- _THE PROBLEM_:
Below are entries. Reproduce exactly the lines between the line holding "true → r ∈ l →" and the line holding "end, saying all they do. -/", inclusive, and only those.

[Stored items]
= = =
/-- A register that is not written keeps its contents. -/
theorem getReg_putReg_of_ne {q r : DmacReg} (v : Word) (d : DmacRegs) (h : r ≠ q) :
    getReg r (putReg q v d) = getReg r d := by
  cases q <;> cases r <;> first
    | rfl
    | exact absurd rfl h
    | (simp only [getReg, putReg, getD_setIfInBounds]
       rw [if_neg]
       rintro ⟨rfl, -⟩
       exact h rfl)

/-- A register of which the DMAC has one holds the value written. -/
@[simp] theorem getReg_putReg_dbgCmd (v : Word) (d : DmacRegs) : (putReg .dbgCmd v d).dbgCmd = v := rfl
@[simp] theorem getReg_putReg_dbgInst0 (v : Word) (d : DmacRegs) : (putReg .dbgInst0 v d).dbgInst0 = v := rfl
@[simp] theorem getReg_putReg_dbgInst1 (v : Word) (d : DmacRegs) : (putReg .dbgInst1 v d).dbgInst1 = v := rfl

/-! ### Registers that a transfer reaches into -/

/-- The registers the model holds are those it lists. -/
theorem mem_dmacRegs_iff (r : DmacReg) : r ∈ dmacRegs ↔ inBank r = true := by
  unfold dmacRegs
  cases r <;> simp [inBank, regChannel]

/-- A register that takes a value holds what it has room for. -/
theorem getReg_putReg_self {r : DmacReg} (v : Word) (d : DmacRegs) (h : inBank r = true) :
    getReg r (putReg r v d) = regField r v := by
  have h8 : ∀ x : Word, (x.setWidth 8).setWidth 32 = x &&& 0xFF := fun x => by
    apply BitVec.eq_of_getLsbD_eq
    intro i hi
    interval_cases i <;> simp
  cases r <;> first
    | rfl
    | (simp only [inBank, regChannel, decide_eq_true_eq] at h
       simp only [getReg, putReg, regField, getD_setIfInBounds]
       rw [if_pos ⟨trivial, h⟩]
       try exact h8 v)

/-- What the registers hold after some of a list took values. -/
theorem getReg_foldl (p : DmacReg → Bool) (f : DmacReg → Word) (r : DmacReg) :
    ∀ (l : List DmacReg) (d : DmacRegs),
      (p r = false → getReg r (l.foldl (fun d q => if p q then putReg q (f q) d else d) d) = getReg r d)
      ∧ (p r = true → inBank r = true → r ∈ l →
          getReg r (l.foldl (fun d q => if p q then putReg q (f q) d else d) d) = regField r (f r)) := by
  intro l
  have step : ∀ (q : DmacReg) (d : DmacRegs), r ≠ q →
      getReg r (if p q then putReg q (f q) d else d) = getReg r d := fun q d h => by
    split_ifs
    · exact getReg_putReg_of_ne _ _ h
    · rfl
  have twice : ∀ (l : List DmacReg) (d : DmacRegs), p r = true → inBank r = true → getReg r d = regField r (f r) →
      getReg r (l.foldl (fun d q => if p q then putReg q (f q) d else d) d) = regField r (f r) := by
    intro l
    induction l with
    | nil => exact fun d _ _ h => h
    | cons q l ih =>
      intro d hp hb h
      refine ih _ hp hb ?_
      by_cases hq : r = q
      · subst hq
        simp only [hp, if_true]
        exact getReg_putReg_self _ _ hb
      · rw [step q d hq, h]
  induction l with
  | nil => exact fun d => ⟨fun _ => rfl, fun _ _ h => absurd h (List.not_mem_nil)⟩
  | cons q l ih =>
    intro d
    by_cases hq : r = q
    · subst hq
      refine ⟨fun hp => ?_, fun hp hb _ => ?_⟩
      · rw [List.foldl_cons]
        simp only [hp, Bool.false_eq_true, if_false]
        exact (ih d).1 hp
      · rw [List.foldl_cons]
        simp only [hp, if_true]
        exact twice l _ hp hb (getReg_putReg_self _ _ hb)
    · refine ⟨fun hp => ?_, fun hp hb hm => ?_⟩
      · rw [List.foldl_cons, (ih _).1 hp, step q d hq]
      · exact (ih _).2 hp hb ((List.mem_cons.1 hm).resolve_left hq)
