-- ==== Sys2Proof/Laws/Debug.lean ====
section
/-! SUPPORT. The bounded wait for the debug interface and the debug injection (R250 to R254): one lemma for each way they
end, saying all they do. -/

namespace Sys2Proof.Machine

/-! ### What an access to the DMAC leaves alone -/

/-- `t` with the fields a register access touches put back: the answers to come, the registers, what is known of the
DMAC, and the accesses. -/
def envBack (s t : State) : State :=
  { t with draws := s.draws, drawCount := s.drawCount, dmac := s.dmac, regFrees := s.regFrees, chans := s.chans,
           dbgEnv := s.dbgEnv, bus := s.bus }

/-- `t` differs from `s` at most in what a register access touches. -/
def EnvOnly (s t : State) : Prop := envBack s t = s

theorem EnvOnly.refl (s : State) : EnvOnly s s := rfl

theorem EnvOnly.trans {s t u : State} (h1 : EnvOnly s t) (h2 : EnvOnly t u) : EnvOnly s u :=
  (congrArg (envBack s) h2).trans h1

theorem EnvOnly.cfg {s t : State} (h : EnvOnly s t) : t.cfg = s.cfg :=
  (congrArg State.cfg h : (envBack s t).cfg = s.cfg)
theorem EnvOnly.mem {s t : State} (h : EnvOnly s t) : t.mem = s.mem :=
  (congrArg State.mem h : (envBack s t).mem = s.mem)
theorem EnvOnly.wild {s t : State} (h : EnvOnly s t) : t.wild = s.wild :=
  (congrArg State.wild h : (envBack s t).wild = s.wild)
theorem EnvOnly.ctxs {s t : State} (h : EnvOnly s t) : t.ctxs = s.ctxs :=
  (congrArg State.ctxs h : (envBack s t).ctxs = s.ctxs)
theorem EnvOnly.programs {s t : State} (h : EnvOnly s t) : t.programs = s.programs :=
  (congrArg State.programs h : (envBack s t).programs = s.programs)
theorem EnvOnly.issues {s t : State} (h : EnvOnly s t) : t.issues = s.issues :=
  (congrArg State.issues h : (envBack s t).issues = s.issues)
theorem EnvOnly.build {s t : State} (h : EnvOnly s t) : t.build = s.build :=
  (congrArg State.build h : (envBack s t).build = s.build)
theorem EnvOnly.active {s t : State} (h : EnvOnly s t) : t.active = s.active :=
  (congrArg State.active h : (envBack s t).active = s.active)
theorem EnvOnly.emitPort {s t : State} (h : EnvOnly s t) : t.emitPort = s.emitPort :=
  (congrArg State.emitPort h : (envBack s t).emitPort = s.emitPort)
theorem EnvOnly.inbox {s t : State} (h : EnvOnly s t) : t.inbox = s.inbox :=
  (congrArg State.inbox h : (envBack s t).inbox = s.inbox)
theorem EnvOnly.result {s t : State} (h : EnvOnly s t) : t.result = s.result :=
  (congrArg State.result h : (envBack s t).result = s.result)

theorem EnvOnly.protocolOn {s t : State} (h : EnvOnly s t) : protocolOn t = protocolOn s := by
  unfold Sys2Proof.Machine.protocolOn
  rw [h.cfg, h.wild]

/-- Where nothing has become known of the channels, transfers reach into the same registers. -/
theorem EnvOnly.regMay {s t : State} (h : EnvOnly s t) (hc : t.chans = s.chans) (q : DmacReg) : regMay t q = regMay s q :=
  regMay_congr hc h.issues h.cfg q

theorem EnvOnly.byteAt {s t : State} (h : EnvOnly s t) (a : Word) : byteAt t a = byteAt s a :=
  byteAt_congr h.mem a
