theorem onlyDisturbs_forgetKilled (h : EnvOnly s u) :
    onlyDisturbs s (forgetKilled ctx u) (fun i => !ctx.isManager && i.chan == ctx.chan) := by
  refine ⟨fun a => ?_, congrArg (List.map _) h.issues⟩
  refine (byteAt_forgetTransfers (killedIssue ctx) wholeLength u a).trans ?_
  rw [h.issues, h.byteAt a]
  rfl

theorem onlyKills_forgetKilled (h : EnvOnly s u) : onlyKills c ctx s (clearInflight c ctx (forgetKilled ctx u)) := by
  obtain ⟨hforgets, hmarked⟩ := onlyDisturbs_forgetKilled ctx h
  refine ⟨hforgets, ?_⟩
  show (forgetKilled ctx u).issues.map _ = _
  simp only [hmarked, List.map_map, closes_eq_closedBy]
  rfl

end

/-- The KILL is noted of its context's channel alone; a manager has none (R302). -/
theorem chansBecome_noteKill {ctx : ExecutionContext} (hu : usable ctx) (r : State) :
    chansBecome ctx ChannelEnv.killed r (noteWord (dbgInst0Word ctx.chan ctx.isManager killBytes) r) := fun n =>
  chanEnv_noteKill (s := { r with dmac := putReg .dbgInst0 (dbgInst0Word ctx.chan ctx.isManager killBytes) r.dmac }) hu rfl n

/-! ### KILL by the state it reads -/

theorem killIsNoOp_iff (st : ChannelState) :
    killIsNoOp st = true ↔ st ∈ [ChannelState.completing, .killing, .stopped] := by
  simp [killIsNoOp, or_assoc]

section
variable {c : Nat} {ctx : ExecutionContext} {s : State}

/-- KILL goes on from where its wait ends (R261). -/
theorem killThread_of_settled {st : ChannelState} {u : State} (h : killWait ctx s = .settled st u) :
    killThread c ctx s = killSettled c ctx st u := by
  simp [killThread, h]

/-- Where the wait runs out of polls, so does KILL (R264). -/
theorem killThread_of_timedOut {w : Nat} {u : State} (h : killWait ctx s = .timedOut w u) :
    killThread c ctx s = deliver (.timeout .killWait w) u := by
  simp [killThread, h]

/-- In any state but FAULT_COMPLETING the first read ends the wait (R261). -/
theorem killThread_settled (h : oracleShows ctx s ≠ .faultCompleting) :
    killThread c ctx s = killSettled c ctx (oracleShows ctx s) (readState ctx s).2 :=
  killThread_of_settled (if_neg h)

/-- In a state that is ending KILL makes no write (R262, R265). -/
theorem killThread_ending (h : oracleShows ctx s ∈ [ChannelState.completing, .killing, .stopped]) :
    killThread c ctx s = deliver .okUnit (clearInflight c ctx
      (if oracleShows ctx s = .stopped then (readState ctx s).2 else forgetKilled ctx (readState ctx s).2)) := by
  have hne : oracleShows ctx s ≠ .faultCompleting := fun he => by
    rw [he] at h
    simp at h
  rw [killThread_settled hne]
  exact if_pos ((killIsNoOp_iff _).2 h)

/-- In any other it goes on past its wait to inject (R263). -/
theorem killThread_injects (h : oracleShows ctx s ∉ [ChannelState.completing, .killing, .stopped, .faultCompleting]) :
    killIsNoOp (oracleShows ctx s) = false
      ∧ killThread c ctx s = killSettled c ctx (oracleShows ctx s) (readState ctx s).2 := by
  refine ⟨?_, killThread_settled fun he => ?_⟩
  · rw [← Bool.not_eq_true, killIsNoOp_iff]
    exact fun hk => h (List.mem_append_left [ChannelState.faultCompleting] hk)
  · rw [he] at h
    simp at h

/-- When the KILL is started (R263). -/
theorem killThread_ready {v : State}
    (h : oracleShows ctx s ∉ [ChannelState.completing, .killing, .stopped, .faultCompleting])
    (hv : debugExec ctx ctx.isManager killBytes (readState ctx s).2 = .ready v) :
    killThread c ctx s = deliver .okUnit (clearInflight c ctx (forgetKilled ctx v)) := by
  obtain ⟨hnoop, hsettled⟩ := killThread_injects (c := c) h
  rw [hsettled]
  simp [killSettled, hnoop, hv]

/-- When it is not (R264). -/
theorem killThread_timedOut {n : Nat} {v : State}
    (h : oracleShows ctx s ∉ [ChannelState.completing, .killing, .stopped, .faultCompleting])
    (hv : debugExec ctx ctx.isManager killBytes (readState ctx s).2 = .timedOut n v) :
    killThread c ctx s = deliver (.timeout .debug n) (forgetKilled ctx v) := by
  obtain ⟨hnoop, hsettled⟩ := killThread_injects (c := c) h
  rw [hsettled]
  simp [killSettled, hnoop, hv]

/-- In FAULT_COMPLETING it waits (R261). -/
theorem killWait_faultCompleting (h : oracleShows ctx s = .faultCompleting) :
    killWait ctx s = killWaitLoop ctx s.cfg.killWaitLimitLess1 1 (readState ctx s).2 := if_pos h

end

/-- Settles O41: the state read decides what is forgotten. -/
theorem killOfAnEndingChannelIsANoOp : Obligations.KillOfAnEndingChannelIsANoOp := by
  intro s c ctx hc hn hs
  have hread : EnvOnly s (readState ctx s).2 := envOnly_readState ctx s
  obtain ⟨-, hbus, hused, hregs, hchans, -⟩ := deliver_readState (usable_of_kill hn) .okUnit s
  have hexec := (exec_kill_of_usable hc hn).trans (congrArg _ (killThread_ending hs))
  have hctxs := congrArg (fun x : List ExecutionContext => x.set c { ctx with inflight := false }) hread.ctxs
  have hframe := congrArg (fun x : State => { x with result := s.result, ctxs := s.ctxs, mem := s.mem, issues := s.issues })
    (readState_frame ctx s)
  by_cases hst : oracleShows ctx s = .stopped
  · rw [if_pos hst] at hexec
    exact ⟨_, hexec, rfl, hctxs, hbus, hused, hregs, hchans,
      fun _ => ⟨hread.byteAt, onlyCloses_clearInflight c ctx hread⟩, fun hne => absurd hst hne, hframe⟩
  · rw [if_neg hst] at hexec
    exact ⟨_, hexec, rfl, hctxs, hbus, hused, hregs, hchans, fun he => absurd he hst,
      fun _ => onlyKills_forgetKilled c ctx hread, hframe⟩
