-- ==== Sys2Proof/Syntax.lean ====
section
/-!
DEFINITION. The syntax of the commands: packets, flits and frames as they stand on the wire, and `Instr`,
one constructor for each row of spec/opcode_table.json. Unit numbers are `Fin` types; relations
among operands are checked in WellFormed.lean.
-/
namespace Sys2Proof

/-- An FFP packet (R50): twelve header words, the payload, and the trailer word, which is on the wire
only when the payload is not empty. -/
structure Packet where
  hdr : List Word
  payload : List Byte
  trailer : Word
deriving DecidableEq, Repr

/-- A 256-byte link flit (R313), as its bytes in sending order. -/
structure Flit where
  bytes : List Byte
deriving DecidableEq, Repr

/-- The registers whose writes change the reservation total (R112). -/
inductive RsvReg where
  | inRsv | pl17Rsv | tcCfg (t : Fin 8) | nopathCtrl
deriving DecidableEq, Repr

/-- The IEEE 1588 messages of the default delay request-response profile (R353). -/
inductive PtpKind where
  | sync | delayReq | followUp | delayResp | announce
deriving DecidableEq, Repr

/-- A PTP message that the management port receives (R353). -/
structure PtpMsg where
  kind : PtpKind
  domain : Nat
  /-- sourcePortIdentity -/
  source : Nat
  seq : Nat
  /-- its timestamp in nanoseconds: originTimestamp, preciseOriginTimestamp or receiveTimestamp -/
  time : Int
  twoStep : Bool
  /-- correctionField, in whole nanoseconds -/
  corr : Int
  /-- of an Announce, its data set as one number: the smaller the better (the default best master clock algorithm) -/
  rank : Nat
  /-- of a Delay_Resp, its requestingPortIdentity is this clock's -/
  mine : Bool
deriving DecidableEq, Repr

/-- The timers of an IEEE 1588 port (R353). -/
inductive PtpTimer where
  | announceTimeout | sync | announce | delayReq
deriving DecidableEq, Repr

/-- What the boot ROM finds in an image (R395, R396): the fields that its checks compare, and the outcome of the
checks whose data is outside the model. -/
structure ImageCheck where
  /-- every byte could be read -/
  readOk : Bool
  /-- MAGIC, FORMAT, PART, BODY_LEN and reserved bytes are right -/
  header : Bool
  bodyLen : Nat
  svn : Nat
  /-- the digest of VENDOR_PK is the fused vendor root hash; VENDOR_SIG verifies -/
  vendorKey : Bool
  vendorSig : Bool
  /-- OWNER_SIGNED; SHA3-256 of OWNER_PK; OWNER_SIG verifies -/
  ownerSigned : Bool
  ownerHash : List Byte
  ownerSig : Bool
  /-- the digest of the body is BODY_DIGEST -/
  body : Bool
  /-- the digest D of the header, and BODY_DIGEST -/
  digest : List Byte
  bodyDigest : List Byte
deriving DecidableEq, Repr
= = =
- _TASK OUTPUT_:
      ∧ (p r = true → inBank r = true → r ∈ l →
          getReg r (l.foldl (fun d q => if p q then putReg q (f q) d else d) d) = regField r (f r)) := by
  intro l
  have step : ∀ (q : DmacReg) (d : DmacRegs), r ≠ q →
      getReg r (if p q then putReg q (f q) d else d) = getReg r d := fun q d h => by
    split_ifs
    · exact getReg_putReg_of_ne _ _ h
    · rfl
  have twice : ∀ (l : List DmacReg) (d : DmacRegs), p r = true → inBank r = true → getReg r d = regField r (f r) →
      getReg r (l.foldl (fun d q => if p q then putReg q (f q) d else d) d) = regField r (f r) := by
    intro l
    induction l with
    | nil => exact fun d _ _ h => h
    | cons q l ih =>
      intro d hp hb h
      refine ih _ hp hb ?_
      by_cases hq : r = q
      · subst hq
        simp only [hp, if_true]
        exact getReg_putReg_self _ _ hb
      · rw [step q d hq, h]
  induction l with
  | nil => exact fun d => ⟨fun _ => rfl, fun _ _ h => absurd h (List.not_mem_nil)⟩
  | cons q l ih =>
    intro d
    by_cases hq : r = q
    · subst hq
      refine ⟨fun hp => ?_, fun hp hb _ => ?_⟩
      · rw [List.foldl_cons]
        simp only [hp, Bool.false_eq_true, if_false]
        exact (ih d).1 hp
      · rw [List.foldl_cons]
        simp only [hp, if_true]
        exact twice l _ hp hb (getReg_putReg_self _ _ hb)
    · refine ⟨fun hp => ?_, fun hp hb hm => ?_⟩
      · rw [List.foldl_cons, (ih _).1 hp, step q d hq]
      · exact (ih _).2 hp hb ((List.mem_cons.1 hm).resolve_left hq)
-- ==== Sys2Proof/Laws/Debug.lean ====
section
/-! SUPPORT. The bounded wait for the debug interface and the debug injection (R250 to R254): one lemma for each way they
end, saying all they do. -/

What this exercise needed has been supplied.